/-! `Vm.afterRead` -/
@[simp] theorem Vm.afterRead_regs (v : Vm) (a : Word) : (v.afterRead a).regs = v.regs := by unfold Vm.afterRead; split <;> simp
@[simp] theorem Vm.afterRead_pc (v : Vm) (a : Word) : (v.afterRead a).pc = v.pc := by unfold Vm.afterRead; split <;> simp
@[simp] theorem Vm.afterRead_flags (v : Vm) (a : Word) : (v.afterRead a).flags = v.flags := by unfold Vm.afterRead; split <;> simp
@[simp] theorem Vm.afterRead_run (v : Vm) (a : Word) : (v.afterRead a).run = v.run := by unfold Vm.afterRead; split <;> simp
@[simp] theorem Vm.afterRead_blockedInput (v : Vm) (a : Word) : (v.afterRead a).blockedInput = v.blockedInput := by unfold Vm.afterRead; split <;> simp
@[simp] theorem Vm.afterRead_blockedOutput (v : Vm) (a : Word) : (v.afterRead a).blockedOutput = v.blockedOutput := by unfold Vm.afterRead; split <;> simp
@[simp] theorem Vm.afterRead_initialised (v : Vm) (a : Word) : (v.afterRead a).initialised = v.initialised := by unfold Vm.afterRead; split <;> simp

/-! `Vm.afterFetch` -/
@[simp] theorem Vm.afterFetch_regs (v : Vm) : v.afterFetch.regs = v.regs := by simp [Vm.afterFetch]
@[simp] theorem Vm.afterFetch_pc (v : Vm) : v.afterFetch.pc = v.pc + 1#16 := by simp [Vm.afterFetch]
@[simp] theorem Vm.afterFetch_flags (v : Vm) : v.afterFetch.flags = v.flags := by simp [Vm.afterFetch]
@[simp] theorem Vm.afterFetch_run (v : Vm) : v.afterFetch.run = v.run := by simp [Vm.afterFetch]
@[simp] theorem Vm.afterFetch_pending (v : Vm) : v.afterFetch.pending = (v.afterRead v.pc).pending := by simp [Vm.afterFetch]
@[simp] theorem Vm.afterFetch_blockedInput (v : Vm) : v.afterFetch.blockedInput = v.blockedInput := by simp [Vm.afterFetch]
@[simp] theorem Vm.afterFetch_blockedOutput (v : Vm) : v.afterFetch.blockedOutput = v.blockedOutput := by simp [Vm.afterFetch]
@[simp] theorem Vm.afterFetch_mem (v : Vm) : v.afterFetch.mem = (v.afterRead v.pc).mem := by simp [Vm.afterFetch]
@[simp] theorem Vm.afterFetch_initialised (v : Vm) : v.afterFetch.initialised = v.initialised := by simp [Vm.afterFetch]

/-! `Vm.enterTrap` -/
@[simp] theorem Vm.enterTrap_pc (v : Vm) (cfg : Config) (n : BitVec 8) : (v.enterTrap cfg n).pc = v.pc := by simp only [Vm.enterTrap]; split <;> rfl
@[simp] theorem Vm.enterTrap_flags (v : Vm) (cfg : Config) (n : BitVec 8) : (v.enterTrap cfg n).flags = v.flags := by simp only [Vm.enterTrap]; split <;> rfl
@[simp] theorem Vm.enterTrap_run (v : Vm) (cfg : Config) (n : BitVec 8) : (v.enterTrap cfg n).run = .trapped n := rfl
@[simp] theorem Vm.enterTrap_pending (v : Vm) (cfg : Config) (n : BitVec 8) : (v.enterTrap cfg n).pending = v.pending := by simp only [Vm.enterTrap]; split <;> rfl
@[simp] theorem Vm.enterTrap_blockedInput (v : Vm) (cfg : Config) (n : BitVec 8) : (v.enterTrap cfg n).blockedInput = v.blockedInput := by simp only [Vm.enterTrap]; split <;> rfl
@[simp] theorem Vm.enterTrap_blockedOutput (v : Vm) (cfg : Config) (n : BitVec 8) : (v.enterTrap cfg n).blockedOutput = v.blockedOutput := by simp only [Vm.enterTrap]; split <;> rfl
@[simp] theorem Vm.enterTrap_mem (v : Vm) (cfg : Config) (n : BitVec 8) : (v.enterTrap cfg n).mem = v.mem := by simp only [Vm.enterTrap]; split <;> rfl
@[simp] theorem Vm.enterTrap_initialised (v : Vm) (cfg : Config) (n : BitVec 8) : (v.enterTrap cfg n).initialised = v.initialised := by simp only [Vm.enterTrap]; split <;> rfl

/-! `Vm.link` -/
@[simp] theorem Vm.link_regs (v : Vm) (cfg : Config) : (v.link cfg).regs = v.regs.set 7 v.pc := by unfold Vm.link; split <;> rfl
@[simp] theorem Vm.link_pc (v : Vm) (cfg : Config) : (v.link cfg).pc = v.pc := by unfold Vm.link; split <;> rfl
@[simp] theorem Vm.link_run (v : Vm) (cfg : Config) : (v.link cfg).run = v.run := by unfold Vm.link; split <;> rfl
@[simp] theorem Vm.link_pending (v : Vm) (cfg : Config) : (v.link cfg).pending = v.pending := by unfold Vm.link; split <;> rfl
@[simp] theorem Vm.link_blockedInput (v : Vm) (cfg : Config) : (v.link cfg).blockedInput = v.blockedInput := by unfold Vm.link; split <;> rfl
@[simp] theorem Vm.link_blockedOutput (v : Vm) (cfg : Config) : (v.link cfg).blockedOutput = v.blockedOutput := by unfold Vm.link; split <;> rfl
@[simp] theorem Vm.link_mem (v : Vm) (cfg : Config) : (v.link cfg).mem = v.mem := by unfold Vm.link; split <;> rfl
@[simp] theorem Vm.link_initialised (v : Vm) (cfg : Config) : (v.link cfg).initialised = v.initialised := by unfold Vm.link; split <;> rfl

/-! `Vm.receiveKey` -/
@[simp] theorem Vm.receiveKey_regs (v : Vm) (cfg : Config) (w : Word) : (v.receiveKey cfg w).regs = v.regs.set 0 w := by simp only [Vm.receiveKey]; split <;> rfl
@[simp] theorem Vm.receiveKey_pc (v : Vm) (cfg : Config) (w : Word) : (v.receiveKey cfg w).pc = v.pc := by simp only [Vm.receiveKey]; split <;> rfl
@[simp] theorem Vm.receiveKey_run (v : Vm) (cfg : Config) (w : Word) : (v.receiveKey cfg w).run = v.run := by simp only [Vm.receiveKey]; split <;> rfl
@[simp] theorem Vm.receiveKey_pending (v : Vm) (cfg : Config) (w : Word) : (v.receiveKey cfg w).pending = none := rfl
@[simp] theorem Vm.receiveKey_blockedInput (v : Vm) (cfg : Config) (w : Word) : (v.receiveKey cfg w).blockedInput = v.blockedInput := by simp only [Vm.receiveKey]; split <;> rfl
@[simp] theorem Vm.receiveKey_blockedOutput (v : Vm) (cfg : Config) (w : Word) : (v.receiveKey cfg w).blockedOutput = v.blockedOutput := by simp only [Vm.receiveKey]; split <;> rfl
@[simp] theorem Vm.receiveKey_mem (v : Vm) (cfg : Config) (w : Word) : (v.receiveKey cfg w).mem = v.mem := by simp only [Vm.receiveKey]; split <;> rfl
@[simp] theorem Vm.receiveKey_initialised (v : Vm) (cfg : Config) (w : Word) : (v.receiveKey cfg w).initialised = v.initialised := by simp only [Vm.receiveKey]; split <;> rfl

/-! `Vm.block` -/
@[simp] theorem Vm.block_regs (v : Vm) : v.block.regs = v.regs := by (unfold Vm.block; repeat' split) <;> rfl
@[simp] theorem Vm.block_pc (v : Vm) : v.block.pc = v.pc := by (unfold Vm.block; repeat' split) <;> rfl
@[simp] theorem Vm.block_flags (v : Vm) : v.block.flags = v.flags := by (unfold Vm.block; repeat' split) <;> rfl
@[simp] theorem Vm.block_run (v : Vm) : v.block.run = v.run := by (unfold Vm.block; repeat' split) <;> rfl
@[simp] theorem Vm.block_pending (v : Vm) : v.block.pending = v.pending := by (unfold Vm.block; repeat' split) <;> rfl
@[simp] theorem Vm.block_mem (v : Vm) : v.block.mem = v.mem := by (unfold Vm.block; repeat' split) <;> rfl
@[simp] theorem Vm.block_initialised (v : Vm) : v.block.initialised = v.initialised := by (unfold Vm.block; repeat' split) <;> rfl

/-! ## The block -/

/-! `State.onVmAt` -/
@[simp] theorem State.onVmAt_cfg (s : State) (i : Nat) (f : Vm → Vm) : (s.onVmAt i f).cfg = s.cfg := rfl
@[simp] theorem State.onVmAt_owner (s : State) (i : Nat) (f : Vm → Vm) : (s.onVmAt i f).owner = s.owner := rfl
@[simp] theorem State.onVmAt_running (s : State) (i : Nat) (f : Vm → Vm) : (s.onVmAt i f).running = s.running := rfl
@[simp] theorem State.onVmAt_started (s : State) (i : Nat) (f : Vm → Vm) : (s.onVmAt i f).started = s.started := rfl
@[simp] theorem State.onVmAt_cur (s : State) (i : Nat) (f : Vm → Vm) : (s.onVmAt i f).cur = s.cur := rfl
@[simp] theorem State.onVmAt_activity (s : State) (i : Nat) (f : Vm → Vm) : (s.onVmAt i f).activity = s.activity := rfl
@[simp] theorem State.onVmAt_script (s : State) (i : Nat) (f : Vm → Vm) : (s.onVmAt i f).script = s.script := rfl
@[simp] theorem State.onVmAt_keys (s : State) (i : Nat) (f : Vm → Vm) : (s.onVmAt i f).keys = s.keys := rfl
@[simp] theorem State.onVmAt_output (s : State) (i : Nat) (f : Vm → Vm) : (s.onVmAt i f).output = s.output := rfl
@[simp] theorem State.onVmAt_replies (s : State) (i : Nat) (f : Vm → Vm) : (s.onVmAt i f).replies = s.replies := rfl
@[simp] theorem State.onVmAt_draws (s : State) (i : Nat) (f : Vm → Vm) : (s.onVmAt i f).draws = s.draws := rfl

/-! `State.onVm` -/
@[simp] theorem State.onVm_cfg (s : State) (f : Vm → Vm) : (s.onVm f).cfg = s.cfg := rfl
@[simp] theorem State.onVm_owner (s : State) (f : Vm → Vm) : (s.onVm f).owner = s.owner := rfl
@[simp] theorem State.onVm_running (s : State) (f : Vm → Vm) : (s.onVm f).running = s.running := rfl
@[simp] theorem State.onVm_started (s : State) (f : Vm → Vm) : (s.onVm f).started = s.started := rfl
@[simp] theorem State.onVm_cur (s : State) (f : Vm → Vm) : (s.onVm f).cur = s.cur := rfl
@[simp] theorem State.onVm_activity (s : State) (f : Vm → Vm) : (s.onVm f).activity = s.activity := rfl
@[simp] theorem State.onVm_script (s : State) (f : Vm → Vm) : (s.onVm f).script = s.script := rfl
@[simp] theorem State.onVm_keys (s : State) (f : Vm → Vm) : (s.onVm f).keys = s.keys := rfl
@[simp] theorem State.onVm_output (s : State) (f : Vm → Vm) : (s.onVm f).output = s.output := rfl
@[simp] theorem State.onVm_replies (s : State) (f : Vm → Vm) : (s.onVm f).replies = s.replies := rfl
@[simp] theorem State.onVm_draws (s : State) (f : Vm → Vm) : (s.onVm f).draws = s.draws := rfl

— WHAT THE TASK ASKS —
Look above for the line with "v.blockedOutput := by unfold Vm.afterRead; split <;> simp" and the line with "v.blockedInput := by simp [Vm.afterFetch]". Retype those two lines and every line between them exactly, adding nothing.

— YOUR RESPONSE —
@[simp] theorem Vm.afterRead_blockedOutput (v : Vm) (a : Word) : (v.afterRead a).blockedOutput = v.blockedOutput := by unfold Vm.afterRead; split <;> simp
@[simp] theorem Vm.afterRead_initialised (v : Vm) (a : Word) : (v.afterRead a).initialised = v.initialised := by unfold Vm.afterRead; split <;> simp

/-! `Vm.afterFetch` -/
@[simp] theorem Vm.afterFetch_regs (v : Vm) : v.afterFetch.regs = v.regs := by simp [Vm.afterFetch]
@[simp] theorem Vm.afterFetch_pc (v : Vm) : v.afterFetch.pc = v.pc + 1#16 := by simp [Vm.afterFetch]
@[simp] theorem Vm.afterFetch_flags (v : Vm) : v.afterFetch.flags = v.flags := by simp [Vm.afterFetch]
@[simp] theorem Vm.afterFetch_run (v : Vm) : v.afterFetch.run = v.run := by simp [Vm.afterFetch]
@[simp] theorem Vm.afterFetch_pending (v : Vm) : v.afterFetch.pending = (v.afterRead v.pc).pending := by simp [Vm.afterFetch]
@[simp] theorem Vm.afterFetch_blockedInput (v : Vm) : v.afterFetch.blockedInput = v.blockedInput := by simp [Vm.afterFetch]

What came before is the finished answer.